theorem holdLimitExpiry_keeps (A : Allows P m) (h : m &&& 10336868640 = 10336868640) :
    ∀ x0 x1 s, P s → P (holdLimitExpiry x0 x1 s) := by
  have A := A.mono h
  clear h
  have kRaise := raise_keeps A rfl
  have kModLock := modLock_keeps A rfl
  intro x0 x1 s  hs
  unfold holdLimitExpiry
  repeat' first
    | with_reducible first
        | assumption | refine kRaise _ _ _ _ _ _ _  ?_ | refine kModLock _ _ _ _  ?_
    | (extract_lets -underBinder +onlyGivenNames x; refine keeps_fact (P := P) (v := x) ?_ ?_; rotate_left; clear_value x; revert x; intro _ _; rotate_left; unfold x; clear x)
    | (extract_lets -underBinder +onlyGivenNames x; clear_value x; revert x; intro _)
    | intro _
    | split

theorem execOperandArrival_keeps (A : Allows P m) (h : m &&& 2099200 = 2099200) :
    ∀ x0 x1 x2 s, P s → ∀ t, execOperandArrival x0 x1 x2 s = .next t → P t := by
  have A := A.mono h
  clear h
  have kOperandArrival := operandArrival_keeps A rfl
  intro x0 x1 x2 s  hs
  intro t e
  cases e
  repeat' first
    | with_reducible first
        | assumption | refine kOperandArrival _ _ _ _  ?_ | refine each_keeps _ _ (fun _ _ _ => ?_) _ ?_
        | refine foldl_keeps _ _ (fun _ _ _ => ?_) _ ?_
    | (extract_lets -underBinder +onlyGivenNames x; refine keeps_fact (P := P) (v := x) ?_ ?_; rotate_left; clear_value x; revert x; intro _ _; rotate_left; unfold x; clear x)
    | (extract_lets -underBinder +onlyGivenNames x; refine keeps_fact2 (P := P) (v := x) ?_ ?_; rotate_left; clear_value x; revert x; intro _ _; rotate_left; unfold x; clear x)
    | (extract_lets -underBinder +onlyGivenNames x; have h := fun a => x a; clear h; unfold x; clear x)
    | (extract_lets -underBinder +onlyGivenNames x; clear_value x; revert x; intro _)
    | intro _
    | split
    | with_reducible first | refine keeps_pair (by with_reducible assumption) ?_ | refine keeps_triple (by with_reducible assumption) ?_ | refine keeps_pairL (by with_reducible assumption) ?_

theorem execTimerOperand_keeps (A : Allows P m) (h : m &&& 2099200 = 2099200) :
    ∀ x0 x1 s, P s → ∀ t, execTimerOperand x0 x1 s = .next t → P t := by
  have A := A.mono h
  clear h
  have kTimerOperand := timerOperand_keeps A rfl
  intro x0 x1 s  hs
  intro t e
  cases e
  repeat' first
    | with_reducible first
        | assumption | refine kTimerOperand _ _ _  ?_
    | (extract_lets -underBinder +onlyGivenNames x; refine keeps_fact (P := P) (v := x) ?_ ?_; rotate_left; clear_value x; revert x; intro _ _; rotate_left; unfold x; clear x)
    | (extract_lets -underBinder +onlyGivenNames x; clear_value x; revert x; intro _)
    | intro _
    | split
    | with_reducible first | refine keeps_pair (by with_reducible assumption) ?_ | refine keeps_triple (by with_reducible assumption) ?_ | refine keeps_pairL (by with_reducible assumption) ?_

theorem execTaskDispatch_keeps (A : Allows P m) (h : m &&& 2099200 = 2099200) :
    ∀ x0 s, P s → ∀ t, execTaskDispatch x0 s = .next t → P t := by
  have A := A.mono h
  clear h
  have kTaskDispatch := taskDispatch_keeps A rfl
  intro x0 s  hs
  intro t e
  cases e
  repeat' first
    | with_reducible first
        | assumption | refine kTaskDispatch _ _  ?_
    | (extract_lets -underBinder +onlyGivenNames x; refine keeps_fact (P := P) (v := x) ?_ ?_; rotate_left; clear_value x; revert x; intro _ _; rotate_left; unfold x; clear x)
    | (extract_lets -underBinder +onlyGivenNames x; clear_value x; revert x; intro _)
    | intro _
    | split
    | with_reducible first | refine keeps_pair (by with_reducible assumption) ?_ | refine keeps_triple (by with_reducible assumption) ?_ | refine keeps_pairL (by with_reducible assumption) ?_

theorem execRunLimitExpiry_keeps (A : Allows P m) (h : m &&& 10366663968 = 10366663968) :
    ∀ x0 s, P s → ∀ t, execRunLimitExpiry x0 s = .next t → P t := by
  have A := A.mono h
  clear h
  have kRunLimitExpiry := runLimitExpiry_keeps A rfl
  intro x0 s  hs
  intro t e
  cases e
  repeat' first
    | with_reducible first
        | assumption | refine kRunLimitExpiry _ _  ?_
    | (extract_lets -underBinder +onlyGivenNames x; refine keeps_fact (P := P) (v := x) ?_ ?_; rotate_left; clear_value x; revert x; intro _ _; rotate_left; unfold x; clear x)
    | (extract_lets -underBinder +onlyGivenNames x; clear_value x; revert x; intro _)
    | intro _
    | split
    | with_reducible first | refine keeps_pair (by with_reducible assumption) ?_ | refine keeps_triple (by with_reducible assumption) ?_ | refine keeps_pairL (by with_reducible assumption) ?_

theorem execHoldLimitExpiry_keeps (A : Allows P m) (h : m &&& 10336868640 = 10336868640) :
    ∀ x0 x1 s, P s → ∀ t, execHoldLimitExpiry x0 x1 s = .next t → P t := by
  have A := A.mono h
  clear h
  have kHoldLimitExpiry := holdLimitExpiry_keeps A rfl
  intro x0 x1 s  hs
  intro t e
  cases e
  repeat' first
    | with_reducible first
        | assumption | refine kHoldLimitExpiry _ _ _  ?_
    | (extract_lets -underBinder +onlyGivenNames x; refine keeps_fact (P := P) (v := x) ?_ ?_; rotate_left; clear_value x; revert x; intro _ _; rotate_left; unfold x; clear x)
    | (extract_lets -underBinder +onlyGivenNames x; clear_value x; revert x; intro _)
    | intro _
    | split
    | with_reducible first | refine keeps_pair (by with_reducible assumption) ?_ | refine keeps_triple (by with_reducible assumption) ?_ | refine keeps_pairL (by with_reducible assumption) ?_

theorem execPreemption_keeps (A : Allows P m) (h : m &&& 2099200 = 2099200) :
    ∀ x0 s, P s → ∀ t, execPreemption x0 s = .next t → P t := by
  have A := A.mono h
  clear h
  have kPreemption := preemption_keeps A rfl
  intro x0 s  hs
  intro t e
  cases e
  repeat' first
    | with_reducible first
        | assumption | refine kPreemption _ _  ?_
    | (extract_lets -underBinder +onlyGivenNames x; refine keeps_fact (P := P) (v := x) ?_ ?_; rotate_left; clear_value x; revert x; intro _ _; rotate_left; unfold x; clear x)
    | (extract_lets -underBinder +onlyGivenNames x; clear_value x; revert x; intro _)
    | intro _
    | split
    | with_reducible first | refine keeps_pair (by with_reducible assumption) ?_ | refine keeps_triple (by with_reducible assumption) ?_ | refine keeps_pairL (by with_reducible assumption) ?_

end Sys2Proof.Laws
end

------------------------------------------------

What is needed => From the first line to the last, return the data above exactly.

Reply =>
theorem holdLimitExpiry_keeps (A : Allows P m) (h : m &&& 10336868640 = 10336868640) :
    ∀ x0 x1 s, P s → P (holdLimitExpiry x0 x1 s) := by
  have A := A.mono h
  clear h
  have kRaise := raise_keeps A rfl
  have kModLock := modLock_keeps A rfl
  intro x0 x1 s  hs
  unfold holdLimitExpiry
  repeat' first
    | with_reducible first
        | assumption | refine kRaise _ _ _ _ _ _ _  ?_ | refine kModLock _ _ _ _  ?_
    | (extract_lets -underBinder +onlyGivenNames x; refine keeps_fact (P := P) (v := x) ?_ ?_; rotate_left; clear_value x; revert x; intro _ _; rotate_left; unfold x; clear x)
    | (extract_lets -underBinder +onlyGivenNames x; clear_value x; revert x; intro _)
    | intro _
    | split

theorem execOperandArrival_keeps (A : Allows P m) (h : m &&& 2099200 = 2099200) :
    ∀ x0 x1 x2 s, P s → ∀ t, execOperandArrival x0 x1 x2 s = .next t → P t := by
  have A := A.mono h
  clear h
  have kOperandArrival := operandArrival_keeps A rfl
  intro x0 x1 x2 s  hs
  intro t e
  cases e
  repeat' first
    | with_reducible first
        | assumption | refine kOperandArrival _ _ _ _  ?_ | refine each_keeps _ _ (fun _ _ _ => ?_) _ ?_
        | refine foldl_keeps _ _ (fun _ _ _ => ?_) _ ?_
    | (extract_lets -underBinder +onlyGivenNames x; refine keeps_fact (P := P) (v := x) ?_ ?_; rotate_left; clear_value x; revert x; intro _ _; rotate_left; unfold x; clear x)
    | (extract_lets -underBinder +onlyGivenNames x; refine keeps_fact2 (P := P) (v := x) ?_ ?_; rotate_left; clear_value x; revert x; intro _ _; rotate_left; unfold x; clear x)
    | (extract_lets -underBinder +onlyGivenNames x; have h := fun a => x a; clear h; unfold x; clear x)
    | (extract_lets -underBinder +onlyGivenNames x; clear_value x; revert x; intro _)
    | intro _
    | split
    | with_reducible first | refine keeps_pair (by with_reducible assumption) ?_ | refine keeps_triple (by with_reducible assumption) ?_ | refine keeps_pairL (by with_reducible assumption) ?_

theorem execTimerOperand_keeps (A : Allows P m) (h : m &&& 2099200 = 2099200) :
    ∀ x0 x1 s, P s → ∀ t, execTimerOperand x0 x1 s = .next t → P t := by
  have A := A.mono h
  clear h
  have kTimerOperand := timerOperand_keeps A rfl
  intro x0 x1 s  hs
  intro t e
  cases e
  repeat' first
    | with_reducible first
        | assumption | refine kTimerOperand _ _ _  ?_
    | (extract_lets -underBinder +onlyGivenNames x; refine keeps_fact (P := P) (v := x) ?_ ?_; rotate_left; clear_value x; revert x; intro _ _; rotate_left; unfold x; clear x)
    | (extract_lets -underBinder +onlyGivenNames x; clear_value x; revert x; intro _)
    | intro _
    | split
    | with_reducible first | refine keeps_pair (by with_reducible assumption) ?_ | refine keeps_triple (by with_reducible assumption) ?_ | refine keeps_pairL (by with_reducible assumption) ?_

theorem execTaskDispatch_keeps (A : Allows P m) (h : m &&& 2099200 = 2099200) :
    ∀ x0 s, P s → ∀ t, execTaskDispatch x0 s = .next t → P t := by
  have A := A.mono h
  clear h
  have kTaskDispatch := taskDispatch_keeps A rfl
  intro x0 s  hs
  intro t e
  cases e
  repeat' first
    | with_reducible first
        | assumption | refine kTaskDispatch _ _  ?_
    | (extract_lets -underBinder +onlyGivenNames x; refine keeps_fact (P := P) (v := x) ?_ ?_; rotate_left; clear_value x; revert x; intro _ _; rotate_left; unfold x; clear x)
    | (extract_lets -underBinder +onlyGivenNames x; clear_value x; revert x; intro _)
    | intro _
    | split
    | with_reducible first | refine keeps_pair (by with_reducible assumption) ?_ | refine keeps_triple (by with_reducible assumption) ?_ | refine keeps_pairL (by with_reducible assumption) ?_

theorem execRunLimitExpiry_keeps (A : Allows P m) (h : m &&& 10366663968 = 10366663968) :
    ∀ x0 s, P s → ∀ t, execRunLimitExpiry x0 s = .next t → P t := by
  have A := A.mono h
  clear h
  have kRunLimitExpiry := runLimitExpiry_keeps A rfl
  intro x0 s  hs
  intro t e
  cases e
  repeat' first
    | with_reducible first
        | assumption | refine kRunLimitExpiry _ _  ?_
    | (extract_lets -underBinder +onlyGivenNames x; refine keeps_fact (P := P) (v := x) ?_ ?_; rotate_left; clear_value x; revert x; intro _ _; rotate_left; unfold x; clear x)
    | (extract_lets -underBinder +onlyGivenNames x; clear_value x; revert x; intro _)
    | intro _
    | split
    | with_reducible first | refine keeps_pair (by with_reducible assumption) ?_ | refine keeps_triple (by with_reducible assumption) ?_ | refine keeps_pairL (by with_reducible assumption) ?_

theorem execHoldLimitExpiry_keeps (A : Allows P m) (h : m &&& 10336868640 = 10336868640) :
    ∀ x0 x1 s, P s → ∀ t, execHoldLimitExpiry x0 x1 s = .next t → P t := by
  have A := A.mono h
  clear h
  have kHoldLimitExpiry := holdLimitExpiry_keeps A rfl
  intro x0 x1 s  hs
  intro t e
  cases e
  repeat' first
    | with_reducible first
        | assumption | refine kHoldLimitExpiry _ _ _  ?_
    | (extract_lets -underBinder +onlyGivenNames x; refine keeps_fact (P := P) (v := x) ?_ ?_; rotate_left; clear_value x; revert x; intro _ _; rotate_left; unfold x; clear x)
    | (extract_lets -underBinder +onlyGivenNames x; clear_value x; revert x; intro _)
    | intro _
    | split
    | with_reducible first | refine keeps_pair (by with_reducible assumption) ?_ | refine keeps_triple (by with_reducible assumption) ?_ | refine keeps_pairL (by with_reducible assumption) ?_

theorem execPreemption_keeps (A : Allows P m) (h : m &&& 2099200 = 2099200) :
    ∀ x0 s, P s → ∀ t, execPreemption x0 s = .next t → P t := by
  have A := A.mono h
  clear h
  have kPreemption := preemption_keeps A rfl
  intro x0 s  hs
  intro t e
  cases e
  repeat' first
    | with_reducible first
        | assumption | refine kPreemption _ _  ?_
    | (extract_lets -underBinder +onlyGivenNames x; refine keeps_fact (P := P) (v := x) ?_ ?_; rotate_left; clear_value x; revert x; intro _ _; rotate_left; unfold x; clear x)
    | (extract_lets -underBinder +onlyGivenNames x; clear_value x; revert x; intro _)
    | intro _
    | split
    | with_reducible first | refine keeps_pair (by with_reducible assumption) ?_ | refine keeps_triple (by with_reducible assumption) ?_ | refine keeps_pairL (by with_reducible assumption) ?_

end Sys2Proof.Laws
end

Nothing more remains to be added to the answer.